The orginal issue fixed by IFF_NO_ADDRCONF was caused by DAD and RS
packets sent by slave ports in commit c2edacf80e15 ("bonding / ipv6: no
addrconf for slaves separately from master") where it's using IFF_SLAVE
and later changed to IFF_NO_ADDRCONF in commit 8a321cf7becc ("net: add
IFF_NO_ADDRCONF and use it in bonding to prevent ipv6 addrconf").

So instead of preventing all the ipv6 addrconf, it makes more sense to
only prevent DAD and RS sending for the slave ports: Firstly, check
IFF_NO_ADDRCONF in addrconf_dad_completed() to prevent RS as it did in
commit b52e1cce31ca ("ipv6: Don't send rs packets to the interface of
ARPHRD_TUNNEL"), and then also check IFF_NO_ADDRCONF where IFA_F_NODAD
is checked to prevent DAD.

Fixes: 0aa64df30b38 ("net: team: use IFF_NO_ADDRCONF flag to prevent ipv6 addrconf")

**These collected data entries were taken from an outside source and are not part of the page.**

-- ==== Sys2Proof/Machine/Chapels.lean ====
section
/-! DEFINITION. The chapel opcodes of Table 04-10 and the transitions of Table 05-2. -/

namespace Sys2Proof.Machine

/-- The chapel a command names at [24]. -/
def Cmd.ch (c : Cmd) : Nat := c.byte 24

/-- INTERLOCK_OPEN: the package sheds, is at the service floor or awaits PKG_INTERLOCK_ACK (R55). -/
def State.interlockBlocks (s : State) : Bool := decide (s.heat.shed ≠ .none) || s.heat.ackNeeded

/-- Command `n` waits for a transition of what it names (R116). -/
def cmdWaits (s : State) (n : Nat) (moves : State → Cmd → Bool) : Bool :=
  match s.cmd n with
  | some c => moves s c
  | none => false

/-- Its chapel is on its way to PAUSED. -/
def pausingFor (s : State) (c : Cmd) : Bool :=
  decide ((s.chapel c.ch).state = .running) && (s.chapel c.ch).pausing

/-! ### CHAPEL_CREATE -/

/-- Some stack failed training (R421). -/
def State.hbmDown (s : State) : Bool := (List.range 8).any fun m => decide ((s.stack m).train = 3)

/-- The bays CHAPEL_CREATE names. -/
def Cmd.createBays (c : Cmd) : List Nat := rectBays (fieldN c.entry 26 2) (c.byte 28) (c.byte 29)

/-- A bay is on its way off or on (R116, R391). -/
def Bay.moves (b : Bay) : Bool := !decide (b.st = .off ∨ (b.st = .on ∧ b.offWanted = false))

/-- Some bay of the rectangle, not in TRIP, is on its way off or on. -/
def createWaits (s : State) (c : Cmd) : Bool :=
  !(c.createBays.any fun b => decide ((s.sensor b).state = 3)) && c.createBays.any fun b => (s.bay b).moves

/-- The rectangle equals the chapel's in the current screen. -/
def ChapelRec.rect (r : ChapelRec) (origin width height : Nat) : Bool :=
  r.valid && decide (r.origin = origin ∧ r.width = width ∧ r.height = height)

/-- The chapel's tables, its bays' power, and its cells all zero (R178, R328, R386). -/
def formChapel (s : State) (c : Nat) (h : Chapel) (grant : Nat) : State :=
  let s := { s with
    cells := s.cells.filter fun e => !h.holds e.1
    aisleBays := s.aisleBays.filter fun e => !h.bays.contains e.1
    amb := { s.amb with targets := { s.amb.targets with grants := tput 0 s.amb.targets.grants c grant } } }
  let s := h.bays.foldl (fun s b => s.modBay b fun _ => { st := .on }) s
  setChState (s.modChapel c fun x => { h with changedAt := x.changedAt }) c .formed

/-- CHAPEL_CREATE (R41, R63, R128, R178, R391, R421, R459). -/
def execChapelCreate (n : Nat) (s : State) : Res :=
  if cmdWaits s n createWaits then .next s
  else runCmd n 0x0101 s fun s c =>
    let o := fieldN c.entry 26 2
    let w := c.byte 28
    let t := c.byte 29
    let r := s.chapelRec c.ch
    if (s.chapel c.ch).state ≠ .empty ∨ r.rect o w t = false then refuse s c 0
    else if c.createBays.any fun b => decide ((s.sensor b).state = 3) then failCmd s c 4 0x102
    else if s.hbmDown then failCmd s c 4 0x81
    else
      let h : Chapel := { policy := c.byte 25, origin := o, width := w, height := t }
      doneCmd (formChapel s c.ch h r.grant) c (le 2 h.ncells ++ le 2 (w * t))

/-! ### CHAPEL_LAUNCH -/

/-- CHAPEL_LAUNCH (R55, R64, R163). -/
def execChapelLaunch (n : Nat) (s : State) : Res :=
  runCmd n 0x0102 s fun s c =>
    let h := s.chapel c.ch
    if h.state ≠ .formed then refuse s c 0
    else if s.interlockBlocks then failCmd s c 0x0D 0
    else if h.tripped then failCmd s c 4 0x102
    else
      let ts := maskTids (BitVec.ofNat 16 (fieldN c.entry 26 2))
      let x := Ctx.started (fieldN c.entry 32 4) (BitVec.ofNat 64 (fieldN c.entry 40 8)) h.cycles.toNat
      let s := s.modCells c.ch fun cell => ts.foldl (fun cell t => cell.modCtx t fun _ => x) cell
      let s := setChState (s.modChapel c.ch fun h => { h with drained := false }) c.ch .running
      doneCmd s c (le 4 (h.ncells * ts.length))

/-! ### Pauses -/

/-- A RUNNING chapel is PAUSED with these flags: CHAPEL_PAUSE commands complete with the count of threads stopped hard,
and an ending departure pause sets DEPARTED (R465, Table 04-10). -/
def becomePaused (s : State) (c hard : Nat) (flags : Chapel → Chapel) : State :=
  let s := s.modChapel c fun h =>
    flags { h with pausing := false, departing := false, departed := h.departed || h.departing }
  let s := setChState s c .paused
  (s.runningOn c 0x0103).foldl (fun s k => doneCmd s k (le 4 hard)) s

/-- CHAPEL_PAUSE (R195). -/
def execChapelPause (n : Nat) (s : State) : Res :=
  runCmd n 0x0103 s fun s c => if (s.chapel c.ch).state = .running then askStopChapel s c.ch else refuse s c 0

/-- PAUSE_COMPLETE (R195): the last thread has reached a safe point. -/
def execPauseComplete (chapel : Nat) (s : State) : Res :=
  let h := s.chapel chapel
  possible (decide (chapel < 192 ∧ h.state = .running) && h.pausing && (s.liveThreads chapel).isEmpty) s fun s =>
    becomePaused s chapel 0 id

/-- CHAPEL_PAUSE_TIMEOUT: the remaining threads stop at the next instruction boundary (Table 04-10). -/
def execChapelPauseTimeout (n : Nat) (s : State) : Res :=
  runningCmd n 0x0103 s (fun _ _ => true) fun s c =>
    let hard := (s.liveThreads c.ch).length
    let s := completeCmd (touch (hardStopChapel s c.ch) n c.objs) c 6 0 (le 4 hard) false .nothing
    becomePaused s c.ch hard fun h => { h with pauseHard := true }

/-- DEPARTURE_PAUSE_HARD (R465): at 1 ms the remaining threads of a departure pause stop hard. -/
def execDeparturePauseHard (chapel : Nat) (s : State) : Res :=
  let h := s.chapel chapel
  possible (decide (chapel < 192 ∧ h.state = .running) && h.departing) s fun s =>
    let hard := (s.liveThreads chapel).length
    becomePaused (hardStopChapel s chapel) chapel hard fun h => { h with pauseHard := true }

/-- Some port the chapel owns is FENCED (R468). -/
def State.ownsFenced (s : State) (c : Nat) : Bool :=
  (List.range 12).any fun t => decide ((s.link t).owner = c ∧ (s.link t).state = 5)

/-- CHAPEL_RESUME (R55, R116, R195, R468). -/
def execChapelResume (n : Nat) (s : State) : Res :=
  if cmdWaits s n pausingFor then .next s
  else runCmd n 0x0104 s fun s c =>
    let h := s.chapel c.ch
    if h.state ≠ .paused then refuse s c 0
    else if s.interlockBlocks then failCmd s c 0x0D 0
    else if h.departed && s.ownsFenced c.ch then refuse s c 0x91
    else
      let s := s.modChapel c.ch fun h =>
        { h with drained := false, pauseHard := false, shedHard := false, departed := false }
      let s := setChState (s.modCells c.ch Cell.resume) c.ch .running
      settleChapel (doneCmd s c []) c.ch

/-! ### Evict -/

/-- A cell after its threads have gone at an evict (R320, Tables 06-7, 09-9): engines stop ABORTED, the choir's pass is
abandoned, copies and trackers of the aisle are dropped. -/
def Cell.evicted (x : Cell) : Cell :=
  let stop := fun (e : Slype) => if e.mode = 0 then e else e.idle 7 0
  { x with
    ctxs := [], waiters := [], barrier := none, choir := {}, tally := {}, eng0 := stop x.eng0, eng1 := stop x.eng1
    turns := x.turns.map fun e => (e.1, { e.2 with records := [] })
    chanTx := [], chanRx := [], arrivals := [], uni := { x.uni with assured := [], casts := [] } }

/-- A chapel becomes EVICTING (Table 04-10, R388): every thread stops and is gone, every tracker completes ABORTED. -/
def evictChapel (s : State) (c : Nat) : State :=
  let s := setChState (s.modChapel c fun h => { h with pausing := false, departing := false, shedHeld := false }) c
    .evicting
  let cells := (s.chapel c).cells
  let s := s.modCells c fun x => { x with ctxs := [] }
  let s := cells.foldl abortTrackers s
  let s := cells.foldl abandonPass s
  s.modCells c Cell.evicted

/-- BUSY and SUSPENDED engines of a chapel. -/
def State.copies (s : State) (c : Nat) : Nat :=
  ((s.chapel c).cells.map fun g =>
    (if (s.cell g).eng0.mode = 0 then 0 else 1) + (if (s.cell g).eng1.mode = 0 then 0 else 1)).sum

/-- CHAPEL_EVICT (R388). -/
def execChapelEvict (n : Nat) (s : State) : Res :=
  runCmd n 0x0106 s fun s c =>
    if (s.chapel c.ch).state = .empty then refuse s c 0
    else
      let s := s.modCmd n fun k => { k with count := (s.liveThreads c.ch).length, count2 := s.copies c.ch }
      evictChapel s c.ch

/-- An ambulatory request of chapel `c`. -/
def AmbFlit.reqOf (f : AmbFlit) (c : Nat) : Bool := decide (f.vnet = 0 ∧ f.chapel = c)

/-- A controller holds a request of the chapel. -/
def Stack.holdsReq (x : Stack) (c : Nat) : Bool :=
  (x.queue.any fun a => match a with
    | .req f => decide (f.chapel = c)
    | .block _ _ => false) || x.entries.any fun e => e.waiting.any fun j => decide (j.req.chapel = c)

/-- A host port holds a request of the chapel. -/
def HostPort.holdsReq (h : HostPort) (c : Nat) : Bool :=
  (h.reqs.any fun f => decide (f.chapel = c)) || (h.reads.any fun e => decide (e.2.chapel = c)) ||
    h.writes.any fun w => decide (w.req.chapel = c)

/-- A Transept port holds a request of the chapel: relayed for the peer, waiting, or sent to the peer. -/
def TPort.holdsReq (l : TPort) (c : Nat) : Bool :=
  (l.trackers.any fun e => e.2.busy && decide (e.2.req.chapel = c)) || (l.relayWait.any fun f => decide (f.chapel = c)) ||
    l.forwards.any fun e => e.2.used && decide (e.2.req.chapel = c)

/-- Every request of the chapel has been answered (R388). -/
def State.requestsDone (s : State) (c : Nat) : Bool :=
  !(s.amb.lanes.any fun e => (e.2.vcs.any fun v => v.2.any (·.reqOf c)) || e.2.link.any fun v => v.2.reqOf c) &&
    !(s.amb.ends.any fun e => e.2.inject.any (·.reqOf c) || e.2.reqs.any (·.reqOf c)) &&
    !(s.hbmStacks.any fun e => e.2.holdsReq c) && !s.h0.holdsReq c && !s.h1.holdsReq c &&
    !(s.links.any fun e => e.2.holdsReq c)

/-- An EVICTING chapel becomes EMPTY, and what waited for it completes: CHAPEL_EVICT, an escalated CHAPEL_RETIRE, a
PKG_RESET with FORCE (Tables 04-9, 04-10). -/
def evictDone (s : State) (c : Nat) : State :=
  let s := teardown s c
  let s := (s.runningOn c 0x0106).foldl (fun s k => doneCmd s k (le 4 k.count ++ le 4 k.count2)) s
  let s := (s.runningOn c 0x0105).foldl (fun s k => doneCmd s k (le 4 k.count ++ [1#8])) s
  settleReset s

/-- EVICT_TEARDOWN_COMPLETE (R132, R388). -/
def execEvictTeardownComplete (chapel : Nat) (s : State) : Res :=
  possible (decide (chapel < 192 ∧ (s.chapel chapel).state = .evicting) && s.requestsDone chapel) s fun s =>
    evictDone s chapel

/-! ### CHAPEL_RETIRE -/

/-- CHAPEL_RETIRE (R166, Table 05-2): a FORMED chapel has no threads to wait for; a RUNNING one becomes RETIRING. -/
def execChapelRetire (n : Nat) (s : State) : Res :=
  if cmdWaits s n pausingFor then .next s
  else runCmd n 0x0105 s fun s c => match (s.chapel c.ch).state with
    | .formed => doneCmd (teardown s c.ch) c (zeros 5)
    | .running => settleChapel (setChState s c.ch .retiring) c.ch
    | .retiring => settleChapel s c.ch
    | _ => refuse s c 0

/-- CHAPEL_RETIRE_TIMEOUT: with ESCALATE the chapel is evicted, else it stays RETIRING (Table 04-10). -/
def execChapelRetireTimeout (n : Nat) (s : State) : Res :=
  runningCmd n 0x0105 s (fun _ c => !c.escalated) fun s c =>
    let left := (s.threads c.ch).length
    if c.byte 25 % 2 = 1 then
      evictChapel (s.modCmd n fun k => { k with escalated := true, count := left }) c.ch
    else completeCmd (touch s n c.objs) c 6 0 (le 4 left ++ [0#8]) false .nothing

/-! ### CHAPEL_QUERY -/

/-- The chapel's rectangle: its own, or while it is EMPTY that of its record in the current screen. -/
def State.rectOf (s : State) (c : Nat) : Chapel :=
  let h := s.chapel c
  let r := s.chapelRec c
  if h.state = .empty then { h with origin := r.origin, width := r.width, height := r.height } else h

/-- The aisle record of a bay (Table 10-9). -/
def BayAisle.bytes (b : BayAisle) : List Byte :=
  le 4 b.chkFail ++ le 4 b.resends ++ le 4 b.exhausted ++ le 4 b.duplicates ++ le 2 b.lastChkSrc ++ le 2 b.lastChkDest ++
    le 2 b.lastResendDest ++ [BitVec.ofNat 8 b.lastChkRoute, 0#8] ++ le 8 b.lastChkTstamp.toNat

/-- RESULT of CHAPEL_QUERY (Table 04-10). -/
def queryResult (s : State) (c : Nat) : List Byte :=
  let h := s.rectOf c
  [BitVec.ofNat 8 h.state.code, BitVec.ofNat 8 h.policy, BitVec.ofNat 8 h.flags, BitVec.ofNat 8 h.lastClass] ++
    le 2 h.lastCause ++ le 2 h.origin ++ [BitVec.ofNat 8 h.width, BitVec.ofNat 8 h.height] ++
    le 4 (s.liveThreads c).length ++ zeros 2

/-- CHAPEL_QUERY (R328, Table 04-10). -/
def execChapelQuery (n : Nat) (wrOk : Bool) (s : State) : Res :=
  runCmdPre n 0x0107 s
    (fun s c => if c.dataLen ≠ 0 ∧ c.dataLen < 32 * (s.rectOf c.ch).bays.length then some (1, 16) else none)
    fun s c =>
      let data := if c.dataLen = 0 ∨ (s.chapel c.ch).state = .empty then []
        else (s.chapel c.ch).bays.flatMap fun b => (s.bayAisle b).bytes
      okWrite s c data (queryResult s c.ch) wrOk

end Sys2Proof.Machine
end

Reported-by: Liang Li <liali@redhat.com>
Signed-off-by: Xin Long <lucien.xin@gmail.com>
---
 net/ipv6/addrconf.c | 13 ++++++-------
 1 file changed, 6 insertions(+), 7 deletions(-)

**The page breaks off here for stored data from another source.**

/-- A SVC_GATEHOUSE_OP completes; after an inventory the sweep of its bank goes on where `sweep` holds (R523). -/
def finishOp (s : State) (o : ReaderOp) (status detail : Nat) (data : List Byte) (result : Nat) (sweep wrOk : Bool) :
    State :=
  let s := s.modGate fun g =>
    if sweep then { g with op := none, sweeping := [o.bank] } else { g with op := none }.off
  match s.cmd o.cmd with
  | none => s
  | some c =>
    let s := s.when (decide (status = 0 ∨ status = 6)) fun s => touch s c.n c.objs
    let r := writeBuffer s c data wrOk
    completeCmd r.1 c status detail [BitVec.ofNat 8 result] r.2 .nothing

/-- The command goes on as `o`, and its request is sent. -/
def opSend (s : State) (o : ReaderOp) : State :=
  radioFrame (s.modGate fun g => { g with op := some o }) (opFrame s o)

/-- The inventory goes on with the next round, or ends (R524-R526). -/
def nextRound (s : State) (o : ReaderOp) (wrOk : Bool) : State :=
  if 32 ≤ o.found.length ∧ o.rounds ≠ [] then finishOp s o 4 0xB1 (uidList o.found) 32 true wrOk
  else match o.rounds with
    | [] => finishOp s o 0 0 (uidList o.found) o.found.length true wrOk
    | r :: rs => opSend s { o with rounds := rs, stage := .inventory r.1 r.2, tries := 0 }

/-- What slot `i` of a round brings: a UID to list, or a mask to search; a collision at 64 bits lists its UID once
(R524, R525, R534, Table 19-6). -/
def takeSlot (own len mask : Nat) (x : ReaderOp × List (Nat × Nat) × Nat) (e : SlotAnswer × Nat) :
    ReaderOp × List (Nat × Nat) × Nat :=
  let here := mask + e.2 * 2 ^ len
  let list := fun (uid : Nat) (n : Nat) =>
    if uid = own ∨ x.1.found.contains uid then (x.1, x.2.1, n)
    else if x.1.found.length < 32 then ({ x.1 with found := setInsert uid x.1.found }, x.2.1, n)
    else (x.1, x.2.1 ++ [(len + 4, here)], n)
  match e.1 with
  | .empty => x
  | .tag uid => list uid x.2.2
  | .collision => if 64 ≤ len + 4 then list here (x.2.2 + 1) else (x.1, x.2.1 ++ [(len + 4, here)], x.2.2)

/-- The tag's UID (Table 18-11). -/
def State.tagUid (s : State) : Nat := leNat (Memory.readBytes s.clo.tag.mem 60 8)

/-- The sixteen slots of a round are in; each tag newly found is sent Stay quiet (R524). -/
def takeRound (s : State) (o : ReaderOp) (len mask : Nat) (slots : List SlotAnswer) (wrOk : Bool) : State :=
  let r := (slots.take 16).zipIdx.foldl (takeSlot s.tagUid len mask) (o, [], 0)
  let new := r.1.found.filter fun u => !o.found.contains u
  let s := new.foldl (fun s u => radioFrame s ([0x22#8, 0x02#8] ++ uidBytes u)) s
  let s := (List.range r.2.2).foldl (fun s _ => protoError s) s
  nextRound s { r.1 with rounds := r.2.1 ++ o.rounds } wrOk

/-- The first byte of a write entry that its block does not hold and that is not zero (R527). -/
def writeBad (buf : List Byte) (count b : Nat) : Option Nat :=
  lowest ((List.range count).flatMap fun k => nonzeroAt buf (32 * k + b) (32 - b))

diff --git a/net/ipv6/addrconf.c b/net/ipv6/addrconf.c
index f7a84a4acffc..c774cf34bf2e 100644
--- a/net/ipv6/addrconf.c
+++ b/net/ipv6/addrconf.c
@@ -1124,7 +1124,8 @@ ipv6_add_addr(struct inet6_dev *idev, struct ifa6_config *cfg,
 	ifa->flags = cfg->ifa_flags;
 	ifa->ifa_proto = cfg->ifa_proto;
 	/* No need to add the TENTATIVE flag for addresses with NODAD */
-	if (!(cfg->ifa_flags & IFA_F_NODAD))
+	if (!(cfg->ifa_flags & IFA_F_NODAD) &&
+	    !(idev->dev->priv_flags & IFF_NO_ADDRCONF))
 		ifa->flags |= IFA_F_TENTATIVE;
 	ifa->valid_lft = cfg->valid_lft;
 	ifa->prefered_lft = cfg->preferred_lft;
@@ -3319,10 +3320,6 @@ static void addrconf_addr_gen(struct inet6_dev *idev, bool prefix_route)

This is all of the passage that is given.